Variant frequency thresholds as an aid for determining pathogenicity

A filtering approach based on removing variants in sequence data from unaffected individuals and those in the large-scale reference datasets maximizes variant classification accuracy and efficiency [10]. However, Harrison et al. [5] found that one of the major causes of persistently inconsistent interpretation was differences in the application of evidence associated with population data; specifically, BS1, BS2, and PS4. The 2015 ACMG-AMP guidelines provide a single highly conservative threshold (5%) for BA1; thus, they do not adequately capture this variable likelihood of pathogenicity [4]. Furthermore, the guidelines provide no detailed guidance for determining the expected allele frequency of pathogenic variants.
Several studies have evaluated minor allele frequency (MAF) thresholds to aid in determining the pathogenicity of candidate variants [1015161718]. A study of 197 variants from 29 known dilated cardiomyopathy genes estimated that a median of 0.04% of variants captured in the ESP dataset had a frequency ranging from 0.02% to 1.33%, suggesting that a 0.04% cutoff may be a useful for lower penetrance alleles when filtering exome data [15]. Another study of 2,197 reported pathogenic deafness variants found >325 variants in a control dataset of 8,595, indicating a MAF >0.00006 [16]. Based on these results, they established MAF thresholds of 0.005 for autosomal recessive variants (excluding some specific common pathogenic variants in GJB2, c.35delG, and c.167delT) and 0.0005 for autosomal dominant variants.
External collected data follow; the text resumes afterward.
theorem State.Handled.cancelEntries (h : s.Handled t) (reason : Reason) (p : ParkEntry → Bool) :
    s.Handled (t.cancelEntries reason p) := answerEntries reason _ (h.setHp _)

theorem State.Handled.cancelRing (h : s.Handled t) (reason : Reason) (r : RingNo) : s.Handled (t.cancelRing reason r) :=
  noticeEntries reason r _ (h.cancelEntries reason _)

@[simp] theorem Ring.setLane_cfg (k : Ring) (side : Side) (l : Lane) : (k.setLane side l).cfg = k.cfg := by
  cases side <;> rfl

theorem State.Handled.setLane (h : s.Handled t) (r : RingNo) (side : Side) (l : Lane) : s.Handled (t.setLane r side l) :=
  h.setRing r _ (by simp)

theorem State.Handled.nwEvaluate (h : s.Handled t) : s.Handled t.nwEvaluate := by
  rcases t.nwEvaluate_cases with e | ⟨rec, rest, r, w, h1, h2, -, -, -, e⟩
  · rw [e]; exact h
  · rw [e]
    have hn : NoticeWriter.filled { t.nw with queue := rest, writer := .writing { rec with lost := t.nw.lost } } = t.nw.filled := by
      simp [NoticeWriter.filled, h1, h2]
    exact ((h.setNw _ hn).setRing r { t.ring r with producer := .busy 0 false } rfl).setHand _

theorem State.Handled.wakeSide (h : s.Handled t) (r : RingNo) (side : Side) : s.Handled (t.wakeSide r side) := by
  rcases t.wakeSide_cases r side with ⟨-, -, e⟩ | e | ⟨x, -, -, e⟩
  · rw [e]; exact h.nwEvaluate
  · rw [e]; exact h
  · rw [e]; exact ((h.takeWinner _).setRing r _ (by simp [State.takeWinner])).setOutst _ _

theorem State.Handled.wakeRequests (h : s.Handled t) (r : RingNo) : s.Handled (t.wakeRequests r) := by
  unfold State.wakeRequests
  split
  · exact (h.wakeSide r _).wakeSide r _
  · exact h

theorem State.Handled.endOwnership (h : s.Handled t) (c : CellNo) (forced : Bool) : s.Handled (t.endOwnership c forced) := by
  rcases t.endOwnership_cases c forced with ⟨-, e⟩ | ⟨x, -, e⟩
  · rw [e]; exact h.setCell c _
  · rw [e]; exact ((h.takeWinner _).setCell c _).answer _ _

theorem State.Handled.forceEnd (h : s.Handled t) (kind : NoticeKind) (c : CellNo) (m : MasterNo) :
    s.Handled (t.forceEnd kind c m) := (h.endOwnership c true).giveNotice _

/-! ### The ring tracker -/

theorem State.Handled.ringFault (h : s.Handled t) (m : MasterNo) (rq : Request) (w : WindowNo) (r : RingNo)
    (reason : Reason) : s.Handled (t.ringFault m rq w r reason) := h.faultWithNotice _ _ _ _ _

theorem State.Handled.freeLane (h : s.Handled t) (r : RingNo) (side : Side) : s.Handled (t.freeLane r side) :=
  (h.setLane r side _).wakeRequests r

theorem State.Handled.dropReservation (h : s.Handled t) (m : MasterNo) (via : Option Woken) :
    s.Handled (t.dropReservation m via) := by
  unfold State.dropReservation
  split
  · exact h
  · split
    · exact h.freeLane _ _
    · exact h

theorem State.Handled.ringPark (h : s.Handled t) (m : MasterNo) (rq : Request) (w : WindowNo) (r : RingNo) (c : Cause)
    (via : Option Woken) : s.Handled (t.ringPark m rq w r c via) := by
  unfold State.ringPark
  dsimp only
  split
  · next u hu => exact h.park hu
  · exact h.ringFault _ _ _ _ _

theorem State.Handled.stray (h : s.Handled t) (m : MasterNo) (rq : Request) (w : WindowNo) (r : RingNo) :
    s.Handled (t.stray m rq w r) := by
  unfold State.stray
  dsimp only
  split
  · exact ((h.setRing r _ (by simp)).ringFault _ _ _ _ _).wakeRequests r
  · exact (((h.setRing r _ (by simp [Ring.detachLanes])).ringFault _ _ _ _ _).giveNotice _).setHand _

theorem State.Handled.refuseRing (h : s.Handled t) (m : MasterNo) (rq : Request) (w : WindowNo) (r : RingNo)
    (reason : Reason) : s.Handled (t.refuseRing m rq w r reason) :=
  ((h.setLane r _ _).ringFault _ _ _ _ _).wakeRequests r

theorem State.Handled.holdRing (h : s.Handled t) (m : MasterNo) (rq : Request) (w : WindowNo) (r : RingNo) (c : Cause)
    (via : Option Woken) : s.Handled (t.holdRing m rq w r c via) :=
  ((h.setLane r _ _).ringPark _ _ _ _ _ _).wakeRequests r

theorem State.Handled.producerFlow (h : s.Handled t) (m : MasterNo) (rq : Request) (w : WindowNo) (r : RingNo)
    (via : Option Woken) : s.Handled (t.producerFlow m rq w r via) := by
  unfold State.producerFlow
  dsimp only
  split
  · exact h.forward _ _ _
  · split
    · exact h.holdRing _ _ _ _ _ _
    · exact h.refuseRing _ _ _ _ _
    · split
      · exact ((((h.setRing r _ (by rfl)).giveNotice _).forward _ _ _)).wakeRequests r
      · exact h.holdRing _ _ _ _ _ _

theorem State.Handled.consumerFlow (h : s.Handled t) (m : MasterNo) (rq : Request) (w : WindowNo) (r : RingNo)
    (via : Option Woken) : s.Handled (t.consumerFlow m rq w r via) := by
  unfold State.consumerFlow
  dsimp only
  split
  · exact h.forward _ _ _
  · split
    · exact h.holdRing _ _ _ _ _ _
    · exact h.refuseRing _ _ _ _ _
    · exact ((h.setRing r _ (by rfl)).answer _ _).wakeRequests r

theorem State.Handled.laneCheck (h : s.Handled t) (m : MasterNo) (rq : Request) (w : WindowNo) (r : RingNo)
    (via : Option Woken) : s.Handled (t.laneCheck m rq w r via) := by
  unfold State.laneCheck
  dsimp only
  split
  · split
    · split
      · exact (h.setLane r _ _).producerFlow _ _ _ _ _
      · exact (h.setLane r _ _).consumerFlow _ _ _ _ _
    · exact (h.setLane r _ _).stray _ _ _ _
  · exact h.ringPark _ _ _ _ _ _

theorem State.Handled.ringHandle (h : s.Handled t) (m : MasterNo) (rq : Request) (w : WindowNo) (r : RingNo)
    (via : Option Woken) : s.Handled (t.ringHandle m rq w r via) := by
  unfold State.ringHandle
  split
  · split
    · exact (h.ringFault _ _ _ _ _).dropReservation _ _
    · exact (h.ringFault _ _ _ _ _).dropReservation _ _
    · exact (h.laneCheck _ _ _ _ _).dropReservation _ _
  · exact (h.ringFault _ _ _ _ _).dropReservation _ _

theorem State.Handled.takeResult (h : s.Handled t) (p : DownResult → Bool) : s.Handled (t.takeResult p) := h.setHand _

theorem State.Handled.answerSource (h : s.Handled t) (src : Source) (a : Answer) : s.Handled (t.answerSource src a) := by
  unfold State.answerSource
  split
  · split
    · exact h.answer _ _
    · exact h
  · exact h
  · exact h

theorem State.Handled.noteDetached (h : s.Handled t) (r : RingNo) (src : Source) (d : Bool) :
    s.Handled (t.noteDetached r src d) := by
  unfold State.noteDetached
  split
  · split
    · exact h.setHand _
    · exact h
  · exact h

@[simp] theorem Ring.producerAdvance_cfg (k : Ring) (len : Nat) : (k.producerAdvance len).cfg = k.cfg := by
  unfold Ring.producerAdvance; split <;> rfl

@[simp] theorem Ring.consumerAdvance_cfg (k : Ring) (len : Nat) : (k.consumerAdvance len).cfg = k.cfg := by
  unfold Ring.consumerAdvance; split <;> rfl

theorem State.Handled.countUnbound (h : s.Handled t) (r : RingNo) : s.Handled (t.countUnbound r) := by
  unfold State.countUnbound
  split
  · exact h
  · exact { h with }

theorem State.Handled.cadenceNotice (h : s.Handled t) (r : RingNo) (m : MasterNo) (a : Option Word) (old new : CadClass)
    (i : BitVec 16) (w : Bool) : s.Handled (t.cadenceNotice r m a old new i w) := (h.countUnbound r).giveNotice _

theorem State.Handled.signalCommit (h : s.Handled t) (r : RingNo) (m : MasterNo) (a : Word) :
    s.Handled (t.signalCommit r m a) := (h.countUnbound r).setHand _

theorem State.Handled.producerDone (h : s.Handled t) (r : RingNo) (e : QueueEntry) : s.Handled (t.producerDone r e) := by
  unfold State.producerDone
  dsimp only
  refine (((?_ : s.Handled _).answerSource _ _).noteDetached _ _ _).wakeRequests r
  split
  · refine State.Handled.signalCommit (h.setRing r _ ?_) _ _ _
    dsimp only
    split <;> simp
  · refine h.setRing r _ ?_
    dsimp only
    split <;> simp

theorem State.Handled.consumerDone (h : s.Handled t) (r : RingNo) (e : QueueEntry) (data : List Byte) :
    s.Handled (t.consumerDone r e data) := by
  unfold State.consumerDone
  dsimp only
  refine ((h.setRing r _ ?_).answerSource _ _).wakeRequests r
  split <;> simp

theorem State.Handled.noticeSource (h : s.Handled t) (e : QueueEntry) (ending : Ending) (sub : Subject) :
    s.Handled (t.noticeSource e ending sub) := by
  unfold State.noticeSource
  split
  · exact h.giveNotice _
  · exact h
  · exact h

theorem State.Handled.accessFailed (h : s.Handled t) (r : RingNo) (side : Side) (e : QueueEntry) (ending : Ending) :
    s.Handled (t.accessFailed r side e ending) :=
  ((((h.setLane r _ _).answerSource _ _).noticeSource _ _ _).noteDetached _ _ _).wakeRequests r

/-! ### The claim unit and admission -/

theorem State.Handled.claimHandle (h : s.Handled t) (m : MasterNo) (rq : Request) (w : WindowNo) (c : CellNo)
    (via : Option Woken) : s.Handled (t.claimHandle m rq w c via) := by
  unfold State.claimHandle
  split
  · split
    · split
      · unfold State.claimRead
        split
        · exact (h.setCell c _).answer _ _
        · split
          · exact h.answer _ _
          · split
            · split
              · next u hu => exact h.park hu
              · exact h.answer _ _
            · exact h.answer _ _
      · unfold State.claimWrite
        split
        · exact (h.answer _ _).endOwnership _ _
        · split
          · exact (h.setCell c _).faultWithNotice _ _ _ _ _
          · exact h.faultWithNotice _ _ _ _ _
    · exact h.faultWithNotice _ _ _ _ _
  · exact h.faultWithNotice _ _ _ _ _

theorem State.Handled.takeAdmission (h : s.Handled t) (m : MasterNo) (rq : Request) (via : Option Woken) :
    s.Handled (t.takeAdmission m rq via) := by
  unfold State.takeAdmission
  split
  · refine State.Handled.dropReservation ?_ _ _
    unfold State.admissionFault
    split
    · exact h.answer _ _
    · exact h.faultWithNotice _ _ _ _ _
  · exact (h.forward _ _ _).dropReservation _ _
  · exact h.ringHandle _ _ _ _ _
  · exact (h.claimHandle _ _ _ _ _).dropReservation _ _

/-- A change that `Handled` allows, when `s` is given the new cadence records: the frame of the operations that also stop watch timers. -/
theorem State.Handled.withCadence (h : s.Handled t) : { s with cadence := t.cadence }.Handled t :=
  { h with cadence := rfl }

theorem State.Handled.stopWatch (h : s.Handled t) (r : RingNo) :
    { s with cadence := (t.stopWatch r).cadence }.Handled (t.stopWatch r) :=
  ⟨h.part, h.resetAsserted, h.cause, h.strapPins, h.straps, h.timestamp, h.header, h.windows, rfl, h.cu, h.dn, h.tl, h.ml, h.pending,
    h.cfg, h.prio, h.mstate, h.filled⟩

theorem State.Handled.runEntryRing (h : s.Handled t) (r : RingNo) :
    { s with cadence := (t.runEntryRing r).cadence }.Handled (t.runEntryRing r) := by
  unfold State.runEntryRing
  split
  · exact (((h.setRing r _ (by rfl)).setHand _).wakeRequests r).withCadence
  · split
    · exact h.withCadence
    · exact h.stopWatch r

theorem State.Handled.foldl_runEntryRing :
    ∀ (l : List RingNo) {s t : State}, s.Handled t →
      { s with cadence := (l.foldl State.runEntryRing t).cadence }.Handled (l.foldl State.runEntryRing t)
  | [], _, _, h => h.withCadence
  | r :: l, s, t, h => foldl_runEntryRing l (s := { s with cadence := (t.runEntryRing r).cadence }) (h.runEntryRing r)

end Sys2Proof.Machine
end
A study on pathogenic variant burden in a set of 1,508 variants from 79 disease genes (39 dominant and 40 recessive inheritance) found that 97.3% had an MAF <0.01% in the ExAC database [17]. According to the 2015 ACMG-AMP guidelines, the BS1 rule is that an “allele frequency greater than expected for a disorder” should be considered strong evidence for a benign classification [4]. Based on the findings from the above study, global ExAC allele frequencies >0.01% should be considered “greater than expected” for diseases with Mendelian inheritance, and this threshold may be lowered even further for certain genes [17]. Another study suggested five levels of MAF thresholds: very high, high, somewhat high, pathogenic range, and absent (quantitatively subdivided by the quality of population data and inheritance mode) [10]. Furthermore, some studies have suggested a method for calculating MAF thresholds using a statistical framework that considers disease prevalence, genetic and allelic heterogeneity, inheritance mode, penetrance, and sampling variance in reference datasets [1920].
However, more stringent MAF thresholds may increase the risk of incorrectly classifying pathogenic variants with a high frequency as benign [2122]. Well-known examples include RNF213 (NM_001256071.1) c.14429G>A (p.Arg4810Lys), a variant observed at MAF 1.24% in the Korean population [21], and CFTR (NM_000492.3) c. 1521_1523delCTT (p.Phe508del), a variant observed at 1% frequency in the European population [22]. These high-frequency variants should not be classified as likely benign or benign without a thorough literature review; thus, careful consideration is needed to assess pathogenicity [22].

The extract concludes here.